- **Task objective**: The entries should each be set down again precisely.

*** Opening Data shown ***

-- ==== Sys2Proof/Laws/PerInstr.lean ====
section
/-! SUPPORT. Lemmas made per instruction: one lemma for each constructor of `Instr`. -/

namespace Sys2Proof.Laws.IgnoredBitsClear

/-- The encoder writes every ignored position as 0 (spec/30_encoding.md R76). -/
def Statement (i : Instr) : Prop := encode i &&& ignoredBits i = 0#32

theorem or_and_zero {a b m : Word} (ha : a &&& m = 0#32) (hb : b &&& m = 0#32) : (a ||| b) &&& m = 0#32 := by
  have distrib : (a ||| b) &&& m = (a &&& m) ||| (b &&& m) := by
    ext i hi; simp [Bool.and_or_distrib_right]
  rw [distrib, ha, hb]; rfl

/-- An operand put in its place meets no position of a mask that is 0 there. -/
theorem place_and_zero {n : Nat} (r : BitVec n) (put : Nat) (m : Word)
    (h : ∀ k : Fin 32, put ≤ k.val → k.val < put + n → m.getLsbD k.val = false) :
    (r.setWidth 32 <<< put) &&& m = 0#32 := by
  refine BitVec.eq_of_getLsbD_eq fun i hi => ?_
  simp only [BitVec.getLsbD_and, BitVec.getLsbD_shiftLeft, BitVec.getLsbD_setWidth, BitVec.getLsbD_zero]
  by_cases lo : i < put
  · simp [lo]
  · by_cases up : i < put + n
    · simp [h ⟨i, hi⟩ (by simpa using lo) up]
    · have : r.getLsbD (i - put) = false := BitVec.getLsbD_of_ge _ _ (by omega)
      simp [this]

theorem add (rd rs rt : RegNum) : Statement (.add rd rs rt) := BitVec.and_zero
theorem addi (rt rs : RegNum) (imm : Imm16) : Statement (.addi rt rs imm) := BitVec.and_zero
theorem addiu (rt rs : RegNum) (imm : Imm16) : Statement (.addiu rt rs imm) := BitVec.and_zero
theorem addu (rd rs rt : RegNum) : Statement (.addu rd rs rt) := BitVec.and_zero
theorem and (rd rs rt : RegNum) : Statement (.and rd rs rt) := BitVec.and_zero
theorem andi (rt rs : RegNum) (imm : Imm16) : Statement (.andi rt rs imm) := BitVec.and_zero
theorem beq (rs rt : RegNum) (offset : Imm16) : Statement (.beq rs rt offset) := BitVec.and_zero
theorem bgez (rs : RegNum) (offset : Imm16) : Statement (.bgez rs offset) := BitVec.and_zero
theorem bgezal (rs : RegNum) (offset : Imm16) : Statement (.bgezal rs offset) := BitVec.and_zero
theorem bgtz (rs : RegNum) (offset : Imm16) : Statement (.bgtz rs offset) := BitVec.and_zero
theorem blez (rs : RegNum) (offset : Imm16) : Statement (.blez rs offset) := BitVec.and_zero
theorem bltz (rs : RegNum) (offset : Imm16) : Statement (.bltz rs offset) := BitVec.and_zero
theorem bltzal (rs : RegNum) (offset : Imm16) : Statement (.bltzal rs offset) := BitVec.and_zero
theorem bne (rs rt : RegNum) (offset : Imm16) : Statement (.bne rs rt offset) := BitVec.and_zero
theorem div (rs rt : RegNum) : Statement (.div rs rt) := BitVec.and_zero
theorem divu (rs rt : RegNum) : Statement (.divu rs rt) := BitVec.and_zero
theorem j (target : Target26) : Statement (.j target) := BitVec.and_zero
theorem jal (target : Target26) : Statement (.jal target) := BitVec.and_zero
theorem jr (rs : RegNum) : Statement (.jr rs) := BitVec.and_zero
theorem lb (rt : RegNum) (offset : Imm16) (rs : RegNum) : Statement (.lb rt offset rs) := BitVec.and_zero
theorem lui (rt : RegNum) (imm : Imm16) : Statement (.lui rt imm) :=
  show _ &&& (0x03E00000 : Word) = 0#32 from
    or_and_zero (or_and_zero (by decide) (place_and_zero rt 16 _ (by decide))) (by simpa [atImm16] using place_and_zero imm 0 0x03E00000 (by decide))
theorem lw (rt : RegNum) (offset : Imm16) (rs : RegNum) : Statement (.lw rt offset rs) := BitVec.and_zero
theorem mfhi (rd : RegNum) : Statement (.mfhi rd) := BitVec.and_zero
theorem mflo (rd : RegNum) : Statement (.mflo rd) := BitVec.and_zero
theorem mult (rs rt : RegNum) : Statement (.mult rs rt) := BitVec.and_zero
theorem multu (rs rt : RegNum) : Statement (.multu rs rt) := BitVec.and_zero
theorem noop : Statement (.noop) := BitVec.and_zero
theorem or (rd rs rt : RegNum) : Statement (.or rd rs rt) := BitVec.and_zero
theorem ori (rt rs : RegNum) (imm : Imm16) : Statement (.ori rt rs imm) := BitVec.and_zero
theorem sb (rt : RegNum) (offset : Imm16) (rs : RegNum) : Statement (.sb rt offset rs) := BitVec.and_zero
theorem sll (rd rt : RegNum) (shamt : Shamt) : Statement (.sll rd rt shamt) :=
  show _ &&& (0x03E00000 : Word) = 0#32 from
    or_and_zero (or_and_zero (or_and_zero (by decide) (place_and_zero rt 16 _ (by decide))) (place_and_zero rd 11 _ (by decide))) (place_and_zero shamt 6 _ (by decide))
theorem sllv (rd rt rs : RegNum) : Statement (.sllv rd rt rs) :=
  show _ &&& (0x000007C0 : Word) = 0#32 from
    or_and_zero (or_and_zero (or_and_zero (by decide) (place_and_zero rs 21 _ (by decide))) (place_and_zero rt 16 _ (by decide))) (place_and_zero rd 11 _ (by decide))
theorem slt (rd rs rt : RegNum) : Statement (.slt rd rs rt) := BitVec.and_zero
theorem slti (rt rs : RegNum) (imm : Imm16) : Statement (.slti rt rs imm) := BitVec.and_zero
theorem sltiu (rt rs : RegNum) (imm : Imm16) : Statement (.sltiu rt rs imm) := BitVec.and_zero
theorem sltu (rd rs rt : RegNum) : Statement (.sltu rd rs rt) := BitVec.and_zero
theorem sra (rd rt : RegNum) (shamt : Shamt) : Statement (.sra rd rt shamt) :=
  show _ &&& (0x03E00000 : Word) = 0#32 from
    or_and_zero (or_and_zero (or_and_zero (by decide) (place_and_zero rt 16 _ (by decide))) (place_and_zero rd 11 _ (by decide))) (place_and_zero shamt 6 _ (by decide))
theorem srl (rd rt : RegNum) (shamt : Shamt) : Statement (.srl rd rt shamt) :=
  show _ &&& (0x03E00000 : Word) = 0#32 from
    or_and_zero (or_and_zero (or_and_zero (by decide) (place_and_zero rt 16 _ (by decide))) (place_and_zero rd 11 _ (by decide))) (place_and_zero shamt 6 _ (by decide))
theorem srlv (rd rt rs : RegNum) : Statement (.srlv rd rt rs) := BitVec.and_zero
theorem sub (rd rs rt : RegNum) : Statement (.sub rd rs rt) := BitVec.and_zero
theorem subu (rd rs rt : RegNum) : Statement (.subu rd rs rt) := BitVec.and_zero
theorem sw (rt : RegNum) (offset : Imm16) (rs : RegNum) : Statement (.sw rt offset rs) := BitVec.and_zero
theorem syscall (code : SyscallCode) : Statement (.syscall code) :=
  show (0x0000000C &&& 0x03FFFFC0 : Word) = 0#32 by decide
theorem xor (rd rs rt : RegNum) : Statement (.xor rd rs rt) :=
  show _ &&& (0x000007C0 : Word) = 0#32 from
    or_and_zero (or_and_zero (or_and_zero (by decide) (place_and_zero rs 21 _ (by decide))) (place_and_zero rt 16 _ (by decide))) (place_and_zero rd 11 _ (by decide))
theorem xori (rt rs : RegNum) (imm : Imm16) : Statement (.xori rt rs imm) := BitVec.and_zero

end Sys2Proof.Laws.IgnoredBitsClear
end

*** Closing Data shown ***

- **Task result**:
-- ==== Sys2Proof/Laws/PerInstr.lean ====
section
/-! SUPPORT. Lemmas made per instruction: one lemma for each constructor of `Instr`. -/

namespace Sys2Proof.Laws.IgnoredBitsClear

/-- The encoder writes every ignored position as 0 (spec/30_encoding.md R76). -/
def Statement (i : Instr) : Prop := encode i &&& ignoredBits i = 0#32

theorem or_and_zero {a b m : Word} (ha : a &&& m = 0#32) (hb : b &&& m = 0#32) : (a ||| b) &&& m = 0#32 := by
  have distrib : (a ||| b) &&& m = (a &&& m) ||| (b &&& m) := by
    ext i hi; simp [Bool.and_or_distrib_right]
  rw [distrib, ha, hb]; rfl

/-- An operand put in its place meets no position of a mask that is 0 there. -/
theorem place_and_zero {n : Nat} (r : BitVec n) (put : Nat) (m : Word)
    (h : ∀ k : Fin 32, put ≤ k.val → k.val < put + n → m.getLsbD k.val = false) :
    (r.setWidth 32 <<< put) &&& m = 0#32 := by
  refine BitVec.eq_of_getLsbD_eq fun i hi => ?_
  simp only [BitVec.getLsbD_and, BitVec.getLsbD_shiftLeft, BitVec.getLsbD_setWidth, BitVec.getLsbD_zero]
  by_cases lo : i < put
  · simp [lo]
  · by_cases up : i < put + n
    · simp [h ⟨i, hi⟩ (by simpa using lo) up]
    · have : r.getLsbD (i - put) = false := BitVec.getLsbD_of_ge _ _ (by omega)
      simp [this]

theorem add (rd rs rt : RegNum) : Statement (.add rd rs rt) := BitVec.and_zero
theorem addi (rt rs : RegNum) (imm : Imm16) : Statement (.addi rt rs imm) := BitVec.and_zero
theorem addiu (rt rs : RegNum) (imm : Imm16) : Statement (.addiu rt rs imm) := BitVec.and_zero
theorem addu (rd rs rt : RegNum) : Statement (.addu rd rs rt) := BitVec.and_zero
theorem and (rd rs rt : RegNum) : Statement (.and rd rs rt) := BitVec.and_zero
theorem andi (rt rs : RegNum) (imm : Imm16) : Statement (.andi rt rs imm) := BitVec.and_zero
theorem beq (rs rt : RegNum) (offset : Imm16) : Statement (.beq rs rt offset) := BitVec.and_zero
theorem bgez (rs : RegNum) (offset : Imm16) : Statement (.bgez rs offset) := BitVec.and_zero
theorem bgezal (rs : RegNum) (offset : Imm16) : Statement (.bgezal rs offset) := BitVec.and_zero
theorem bgtz (rs : RegNum) (offset : Imm16) : Statement (.bgtz rs offset) := BitVec.and_zero
theorem blez (rs : RegNum) (offset : Imm16) : Statement (.blez rs offset) := BitVec.and_zero
theorem bltz (rs : RegNum) (offset : Imm16) : Statement (.bltz rs offset) := BitVec.and_zero
theorem bltzal (rs : RegNum) (offset : Imm16) : Statement (.bltzal rs offset) := BitVec.and_zero
theorem bne (rs rt : RegNum) (offset : Imm16) : Statement (.bne rs rt offset) := BitVec.and_zero
theorem div (rs rt : RegNum) : Statement (.div rs rt) := BitVec.and_zero
theorem divu (rs rt : RegNum) : Statement (.divu rs rt) := BitVec.and_zero
theorem j (target : Target26) : Statement (.j target) := BitVec.and_zero
theorem jal (target : Target26) : Statement (.jal target) := BitVec.and_zero
theorem jr (rs : RegNum) : Statement (.jr rs) := BitVec.and_zero
theorem lb (rt : RegNum) (offset : Imm16) (rs : RegNum) : Statement (.lb rt offset rs) := BitVec.and_zero
theorem lui (rt : RegNum) (imm : Imm16) : Statement (.lui rt imm) :=
  show _ &&& (0x03E00000 : Word) = 0#32 from
    or_and_zero (or_and_zero (by decide) (place_and_zero rt 16 _ (by decide))) (by simpa [atImm16] using place_and_zero imm 0 0x03E00000 (by decide))
theorem lw (rt : RegNum) (offset : Imm16) (rs : RegNum) : Statement (.lw rt offset rs) := BitVec.and_zero
theorem mfhi (rd : RegNum) : Statement (.mfhi rd) := BitVec.and_zero
theorem mflo (rd : RegNum) : Statement (.mflo rd) := BitVec.and_zero
theorem mult (rs rt : RegNum) : Statement (.mult rs rt) := BitVec.and_zero
theorem multu (rs rt : RegNum) : Statement (.multu rs rt) := BitVec.and_zero
theorem noop : Statement (.noop) := BitVec.and_zero
theorem or (rd rs rt : RegNum) : Statement (.or rd rs rt) := BitVec.and_zero
theorem ori (rt rs : RegNum) (imm : Imm16) : Statement (.ori rt rs imm) := BitVec.and_zero
theorem sb (rt : RegNum) (offset : Imm16) (rs : RegNum) : Statement (.sb rt offset rs) := BitVec.and_zero
theorem sll (rd rt : RegNum) (shamt : Shamt) : Statement (.sll rd rt shamt) :=
  show _ &&& (0x03E00000 : Word) = 0#32 from
    or_and_zero (or_and_zero (or_and_zero (by decide) (place_and_zero rt 16 _ (by decide))) (place_and_zero rd 11 _ (by decide))) (place_and_zero shamt 6 _ (by decide))
theorem sllv (rd rt rs : RegNum) : Statement (.sllv rd rt rs) :=
  show _ &&& (0x000007C0 : Word) = 0#32 from
    or_and_zero (or_and_zero (or_and_zero (by decide) (place_and_zero rs 21 _ (by decide))) (place_and_zero rt 16 _ (by decide))) (place_and_zero rd 11 _ (by decide))
theorem slt (rd rs rt : RegNum) : Statement (.slt rd rs rt) := BitVec.and_zero
theorem slti (rt rs : RegNum) (imm : Imm16) : Statement (.slti rt rs imm) := BitVec.and_zero
theorem sltiu (rt rs : RegNum) (imm : Imm16) : Statement (.sltiu rt rs imm) := BitVec.and_zero
theorem sltu (rd rs rt : RegNum) : Statement (.sltu rd rs rt) := BitVec.and_zero
theorem sra (rd rt : RegNum) (shamt : Shamt) : Statement (.sra rd rt shamt) :=
  show _ &&& (0x03E00000 : Word) = 0#32 from
    or_and_zero (or_and_zero (or_and_zero (by decide) (place_and_zero rt 16 _ (by decide))) (place_and_zero rd 11 _ (by decide))) (place_and_zero shamt 6 _ (by decide))
theorem srl (rd rt : RegNum) (shamt : Shamt) : Statement (.srl rd rt shamt) :=
  show _ &&& (0x03E00000 : Word) = 0#32 from
    or_and_zero (or_and_zero (or_and_zero (by decide) (place_and_zero rt 16 _ (by decide))) (place_and_zero rd 11 _ (by decide))) (place_and_zero shamt 6 _ (by decide))
theorem srlv (rd rt rs : RegNum) : Statement (.srlv rd rt rs) := BitVec.and_zero
theorem sub (rd rs rt : RegNum) : Statement (.sub rd rs rt) := BitVec.and_zero
theorem subu (rd rs rt : RegNum) : Statement (.subu rd rs rt) := BitVec.and_zero
theorem sw (rt : RegNum) (offset : Imm16) (rs : RegNum) : Statement (.sw rt offset rs) := BitVec.and_zero
theorem syscall (code : SyscallCode) : Statement (.syscall code) :=
  show (0x0000000C &&& 0x03FFFFC0 : Word) = 0#32 by decide
theorem xor (rd rs rt : RegNum) : Statement (.xor rd rs rt) :=
  show _ &&& (0x000007C0 : Word) = 0#32 from
    or_and_zero (or_and_zero (or_and_zero (by decide) (place_and_zero rs 21 _ (by decide))) (place_and_zero rt 16 _ (by decide))) (place_and_zero rd 11 _ (by decide))
theorem xori (rt rs : RegNum) (imm : Imm16) : Statement (.xori rt rs imm) := BitVec.and_zero

end Sys2Proof.Laws.IgnoredBitsClear
end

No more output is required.